I'm having some issues with Chrome canceling some HTTP requests and I'm suspecting cached authentication data to be the cause. Let me first write down some important factors about the application I'm writing.
I was using Basic Authentication scheme for some time to guard several services and resources in my web app.
In the meantime I was using/testing the app heavily using Chrome with my main Google Account fully synced. Most frequently I was using my name - "lukasz" - as the username in Basic Auth.
Recently I have switched my application to use Digest Authentication.
Now, some of the HTTP requests I'm making are failing with status=failed with no apparent reason. It only happens when I'm using user "lukasz", if I enter some other unique username - there is no problem.

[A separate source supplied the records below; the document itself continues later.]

-- ==== Sys2Proof/Laws/PerInstr.lean ====
section
/-! SUPPORT. What is said of every instruction as syntax, one lemma per constructor: decoding the word that encodes it gives it back.
FY.LAUNCH has its own 32-bit word and the events have none. -/

set_option Elab.async false
set_option linter.unusedSimpArgs false
set_option linter.unusedVariables false
set_option linter.unusedTactic false
set_option linter.unreachableTactic false
set_option linter.unnecessarySeqFocus false

namespace Sys2Proof

/-- Decode after encode (R251 to R267). -/
def Laws.RoundTrip.Statement (i : Instr) : Prop := WellFormed i = true → ∀ n, encodeWord i = some n → decodeWord n = .ok i

theorem Laws.RoundTrip.nop (h : Hdr) : Laws.RoundTrip.Statement (.nop h) := by
  intro hw0
  have hw := hw0
  obtain ⟨g1, g2, ch, w, r, imm⟩ := h
  (simp only [WellFormed, Instr.formOk, Instr.operandsOk, Opnd.dst, Opnd.src, Opnd.szi, Opnd.sz, Opnd.si, Opnd.vs, Opnd.sOnly, Opnd.ok, numOk_split, Hdr.immIf, Hdr.immBelow, Hdr.hinted, Hdr.unguarded, Hdr.plain, Hdr.guards, PredOp.ok, Hdr.imm24, Bool.and_eq_true, decide_eq_true_eq, beq_iff_eq] at hw
   refine roundtrip_of hw0 rfl ?_ ?_ rfl rfl
   · simp [Fields.fits, Hdr.fields, Fields.dab, Fields.dabc, Fields.da, Fields.ab, Fields.abc, Fields.inA, Fields.inD, Fields.withMem, Fields.withMemD, Fields.withE, hw] <;> omega
   · simp [parse, parse0, Hdr.fields, Fields.hdr, Fields.imm, need, Fields.noA, Fields.noB, Fields.noC, Fields.noD, Fields.dab, Fields.dabc, Fields.da, Fields.ab, Fields.abc, Fields.inA, Fields.inD, Fields.withMem, Fields.withMemD, Fields.withE, hw])

theorem Laws.RoundTrip.bra (h : Hdr) : Laws.RoundTrip.Statement (.bra h) := by
  intro hw0
  have hw := hw0
  obtain ⟨g1, g2, ch, w, r, imm⟩ := h
  (simp only [WellFormed, Instr.formOk, Instr.operandsOk, Opnd.dst, Opnd.src, Opnd.szi, Opnd.sz, Opnd.si, Opnd.vs, Opnd.sOnly, Opnd.ok, numOk_split, Hdr.immIf, Hdr.immBelow, Hdr.hinted, Hdr.unguarded, Hdr.plain, Hdr.guards, PredOp.ok, Hdr.imm24, Bool.and_eq_true, decide_eq_true_eq, beq_iff_eq] at hw
   refine roundtrip_of hw0 rfl ?_ ?_ rfl rfl
   · simp [Fields.fits, Hdr.fields, Fields.dab, Fields.dabc, Fields.da, Fields.ab, Fields.abc, Fields.inA, Fields.inD, Fields.withMem, Fields.withMemD, Fields.withE, hw] <;> omega
   · simp [parse, parse0, Hdr.fields, Fields.hdr, Fields.imm, need, Fields.noA, Fields.noB, Fields.noC, Fields.noD, Fields.dab, Fields.dabc, Fields.da, Fields.ab, Fields.abc, Fields.inA, Fields.inD, Fields.withMem, Fields.withMemD, Fields.withE, hw])

theorem Laws.RoundTrip.braUni (h : Hdr) : Laws.RoundTrip.Statement (.braUni h) := by
  intro hw0
  have hw := hw0
  obtain ⟨g1, g2, ch, w, r, imm⟩ := h
  (simp only [WellFormed, Instr.formOk, Instr.operandsOk, Opnd.dst, Opnd.src, Opnd.szi, Opnd.sz, Opnd.si, Opnd.vs, Opnd.sOnly, Opnd.ok, numOk_split, Hdr.immIf, Hdr.immBelow, Hdr.hinted, Hdr.unguarded, Hdr.plain, Hdr.guards, PredOp.ok, Hdr.imm24, Bool.and_eq_true, decide_eq_true_eq, beq_iff_eq] at hw
   refine roundtrip_of hw0 rfl ?_ ?_ rfl rfl
   · simp [Fields.fits, Hdr.fields, Fields.dab, Fields.dabc, Fields.da, Fields.ab, Fields.abc, Fields.inA, Fields.inD, Fields.withMem, Fields.withMemD, Fields.withE, hw] <;> omega
   · simp [parse, parse0, Hdr.fields, Fields.hdr, Fields.imm, need, Fields.noA, Fields.noB, Fields.noC, Fields.noD, Fields.dab, Fields.dabc, Fields.da, Fields.ab, Fields.abc, Fields.inA, Fields.inD, Fields.withMem, Fields.withMemD, Fields.withE, hw])

theorem Laws.RoundTrip.brx (h : Hdr) (a : Opnd) : Laws.RoundTrip.Statement (.brx h a) := by
  intro hw0
  have hw := hw0
  obtain ⟨g1, g2, ch, w, r, imm⟩ := h
  (simp only [WellFormed, Instr.formOk, Instr.operandsOk, Opnd.dst, Opnd.src, Opnd.szi, Opnd.sz, Opnd.si, Opnd.vs, Opnd.sOnly, Opnd.ok, numOk_split, Hdr.immIf, Hdr.immBelow, Hdr.hinted, Hdr.unguarded, Hdr.plain, Hdr.guards, PredOp.ok, Hdr.imm24, Bool.and_eq_true, decide_eq_true_eq, beq_iff_eq] at hw
   refine roundtrip_of hw0 rfl ?_ ?_ rfl rfl
   · simp [Fields.fits, Hdr.fields, Fields.dab, Fields.dabc, Fields.da, Fields.ab, Fields.abc, Fields.inA, Fields.inD, Fields.withMem, Fields.withMemD, Fields.withE, hw] <;> omega
   · simp [parse, parse0, Hdr.fields, Fields.hdr, Fields.imm, need, Fields.noA, Fields.noB, Fields.noC, Fields.noD, Fields.dab, Fields.dabc, Fields.da, Fields.ab, Fields.abc, Fields.inA, Fields.inD, Fields.withMem, Fields.withMemD, Fields.withE, hw])

theorem Laws.RoundTrip.call (h : Hdr) (d : Opnd) : Laws.RoundTrip.Statement (.call h d) := by
  intro hw0
  have hw := hw0
  obtain ⟨g1, g2, ch, w, r, imm⟩ := h
  (simp only [WellFormed, Instr.formOk, Instr.operandsOk, Opnd.dst, Opnd.src, Opnd.szi, Opnd.sz, Opnd.si, Opnd.vs, Opnd.sOnly, Opnd.ok, numOk_split, Hdr.immIf, Hdr.immBelow, Hdr.hinted, Hdr.unguarded, Hdr.plain, Hdr.guards, PredOp.ok, Hdr.imm24, Bool.and_eq_true, decide_eq_true_eq, beq_iff_eq] at hw
   refine roundtrip_of hw0 rfl ?_ ?_ rfl rfl
   · simp [Fields.fits, Hdr.fields, Fields.dab, Fields.dabc, Fields.da, Fields.ab, Fields.abc, Fields.inA, Fields.inD, Fields.withMem, Fields.withMemD, Fields.withE, hw] <;> omega
   · simp [parse, parse0, Hdr.fields, Fields.hdr, Fields.imm, need, Fields.noA, Fields.noB, Fields.noC, Fields.noD, Fields.dab, Fields.dabc, Fields.da, Fields.ab, Fields.abc, Fields.inA, Fields.inD, Fields.withMem, Fields.withMemD, Fields.withE, hw])

theorem Laws.RoundTrip.callx (h : Hdr) (d : Opnd) (a : Opnd) : Laws.RoundTrip.Statement (.callx h d a) := by
  intro hw0
  have hw := hw0
  obtain ⟨g1, g2, ch, w, r, imm⟩ := h
  (simp only [WellFormed, Instr.formOk, Instr.operandsOk, Opnd.dst, Opnd.src, Opnd.szi, Opnd.sz, Opnd.si, Opnd.vs, Opnd.sOnly, Opnd.ok, numOk_split, Hdr.immIf, Hdr.immBelow, Hdr.hinted, Hdr.unguarded, Hdr.plain, Hdr.guards, PredOp.ok, Hdr.imm24, Bool.and_eq_true, decide_eq_true_eq, beq_iff_eq] at hw
   refine roundtrip_of hw0 rfl ?_ ?_ rfl rfl
   · simp [Fields.fits, Hdr.fields, Fields.dab, Fields.dabc, Fields.da, Fields.ab, Fields.abc, Fields.inA, Fields.inD, Fields.withMem, Fields.withMemD, Fields.withE, hw] <;> omega
   · simp [parse, parse0, Hdr.fields, Fields.hdr, Fields.imm, need, Fields.noA, Fields.noB, Fields.noC, Fields.noD, Fields.dab, Fields.dabc, Fields.da, Fields.ab, Fields.abc, Fields.inA, Fields.inD, Fields.withMem, Fields.withMemD, Fields.withE, hw])

theorem Laws.RoundTrip.ret (h : Hdr) (a : Opnd) : Laws.RoundTrip.Statement (.ret h a) := by
  intro hw0
  have hw := hw0
  obtain ⟨g1, g2, ch, w, r, imm⟩ := h
  (simp only [WellFormed, Instr.formOk, Instr.operandsOk, Opnd.dst, Opnd.src, Opnd.szi, Opnd.sz, Opnd.si, Opnd.vs, Opnd.sOnly, Opnd.ok, numOk_split, Hdr.immIf, Hdr.immBelow, Hdr.hinted, Hdr.unguarded, Hdr.plain, Hdr.guards, PredOp.ok, Hdr.imm24, Bool.and_eq_true, decide_eq_true_eq, beq_iff_eq] at hw
   refine roundtrip_of hw0 rfl ?_ ?_ rfl rfl
   · simp [Fields.fits, Hdr.fields, Fields.dab, Fields.dabc, Fields.da, Fields.ab, Fields.abc, Fields.inA, Fields.inD, Fields.withMem, Fields.withMemD, Fields.withE, hw] <;> omega
   · simp [parse, parse0, Hdr.fields, Fields.hdr, Fields.imm, need, Fields.noA, Fields.noB, Fields.noC, Fields.noD, Fields.dab, Fields.dabc, Fields.da, Fields.ab, Fields.abc, Fields.inA, Fields.inD, Fields.withMem, Fields.withMemD, Fields.withE, hw])

theorem Laws.RoundTrip.brace (h : Hdr) : Laws.RoundTrip.Statement (.brace h) := by
  intro hw0
  have hw := hw0
  obtain ⟨g1, g2, ch, w, r, imm⟩ := h
  (simp only [WellFormed, Instr.formOk, Instr.operandsOk, Opnd.dst, Opnd.src, Opnd.szi, Opnd.sz, Opnd.si, Opnd.vs, Opnd.sOnly, Opnd.ok, numOk_split, Hdr.immIf, Hdr.immBelow, Hdr.hinted, Hdr.unguarded, Hdr.plain, Hdr.guards, PredOp.ok, Hdr.imm24, Bool.and_eq_true, decide_eq_true_eq, beq_iff_eq] at hw
   refine roundtrip_of hw0 rfl ?_ ?_ rfl rfl
   · simp [Fields.fits, Hdr.fields, Fields.dab, Fields.dabc, Fields.da, Fields.ab, Fields.abc, Fields.inA, Fields.inD, Fields.withMem, Fields.withMemD, Fields.withE, hw] <;> omega
   · simp [parse, parse0, Hdr.fields, Fields.hdr, Fields.imm, need, Fields.noA, Fields.noB, Fields.noC, Fields.noD, Fields.dab, Fields.dabc, Fields.da, Fields.ab, Fields.abc, Fields.inA, Fields.inD, Fields.withMem, Fields.withMemD, Fields.withE, hw])

theorem Laws.RoundTrip.meet (h : Hdr) : Laws.RoundTrip.Statement (.meet h) := by
  intro hw0
  have hw := hw0
  obtain ⟨g1, g2, ch, w, r, imm⟩ := h
  (simp only [WellFormed, Instr.formOk, Instr.operandsOk, Opnd.dst, Opnd.src, Opnd.szi, Opnd.sz, Opnd.si, Opnd.vs, Opnd.sOnly, Opnd.ok, numOk_split, Hdr.immIf, Hdr.immBelow, Hdr.hinted, Hdr.unguarded, Hdr.plain, Hdr.guards, PredOp.ok, Hdr.imm24, Bool.and_eq_true, decide_eq_true_eq, beq_iff_eq] at hw
   refine roundtrip_of hw0 rfl ?_ ?_ rfl rfl
   · simp [Fields.fits, Hdr.fields, Fields.dab, Fields.dabc, Fields.da, Fields.ab, Fields.abc, Fields.inA, Fields.inD, Fields.withMem, Fields.withMemD, Fields.withE, hw] <;> omega
   · simp [parse, parse0, Hdr.fields, Fields.hdr, Fields.imm, need, Fields.noA, Fields.noB, Fields.noC, Fields.noD, Fields.dab, Fields.dabc, Fields.da, Fields.ab, Fields.abc, Fields.inA, Fields.inD, Fields.withMem, Fields.withMemD, Fields.withE, hw])

theorem Laws.RoundTrip.exit (h : Hdr) : Laws.RoundTrip.Statement (.exit h) := by
  intro hw0
  have hw := hw0
  obtain ⟨g1, g2, ch, w, r, imm⟩ := h
  (simp only [WellFormed, Instr.formOk, Instr.operandsOk, Opnd.dst, Opnd.src, Opnd.szi, Opnd.sz, Opnd.si, Opnd.vs, Opnd.sOnly, Opnd.ok, numOk_split, Hdr.immIf, Hdr.immBelow, Hdr.hinted, Hdr.unguarded, Hdr.plain, Hdr.guards, PredOp.ok, Hdr.imm24, Bool.and_eq_true, decide_eq_true_eq, beq_iff_eq] at hw
   refine roundtrip_of hw0 rfl ?_ ?_ rfl rfl
   · simp [Fields.fits, Hdr.fields, Fields.dab, Fields.dabc, Fields.da, Fields.ab, Fields.abc, Fields.inA, Fields.inD, Fields.withMem, Fields.withMemD, Fields.withE, hw] <;> omega
   · simp [parse, parse0, Hdr.fields, Fields.hdr, Fields.imm, need, Fields.noA, Fields.noB, Fields.noC, Fields.noD, Fields.dab, Fields.dabc, Fields.da, Fields.ab, Fields.abc, Fields.inA, Fields.inD, Fields.withMem, Fields.withMemD, Fields.withE, hw])

theorem Laws.RoundTrip.regang (h : Hdr) : Laws.RoundTrip.Statement (.regang h) := by
  intro hw0
  have hw := hw0
  obtain ⟨g1, g2, ch, w, r, imm⟩ := h
  (simp only [WellFormed, Instr.formOk, Instr.operandsOk, Opnd.dst, Opnd.src, Opnd.szi, Opnd.sz, Opnd.si, Opnd.vs, Opnd.sOnly, Opnd.ok, numOk_split, Hdr.immIf, Hdr.immBelow, Hdr.hinted, Hdr.unguarded, Hdr.plain, Hdr.guards, PredOp.ok, Hdr.imm24, Bool.and_eq_true, decide_eq_true_eq, beq_iff_eq] at hw
   refine roundtrip_of hw0 rfl ?_ ?_ rfl rfl
   · simp [Fields.fits, Hdr.fields, Fields.dab, Fields.dabc, Fields.da, Fields.ab, Fields.abc, Fields.inA, Fields.inD, Fields.withMem, Fields.withMemD, Fields.withE, hw] <;> omega
   · simp [parse, parse0, Hdr.fields, Fields.hdr, Fields.imm, need, Fields.noA, Fields.noB, Fields.noC, Fields.noD, Fields.dab, Fields.dabc, Fields.da, Fields.ab, Fields.abc, Fields.inA, Fields.inD, Fields.withMem, Fields.withMemD, Fields.withE, hw])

I looked everywhere in the backend and frontend and I couldn't locate the issue to be in our code. I can easily reproduce this with user "lukasz" each time. So I reverted my code to Basic Auth (while not touching the rest of app) and the problem was gone.
That led me to think that there is something wrong with cached passwords. So I cleared the cache in Chrome, but that didn't help. After several hours of analyzing the issue I decided to make sure that I'm running fresh instance of Chrome, so I reinstalled it (deleting the disk data along the way). TADAAA! The problem was gone and I couldn't reproduce this anymore.
Then I synchronized my Google Account with this newly installed Chrome and after a short while the requests to my app started failing again!! So I took a deeper look at this (cleaning profile data from disk and redoing all the steps) and indeed it looks like the problem starts as soon as my account is synced with cloud!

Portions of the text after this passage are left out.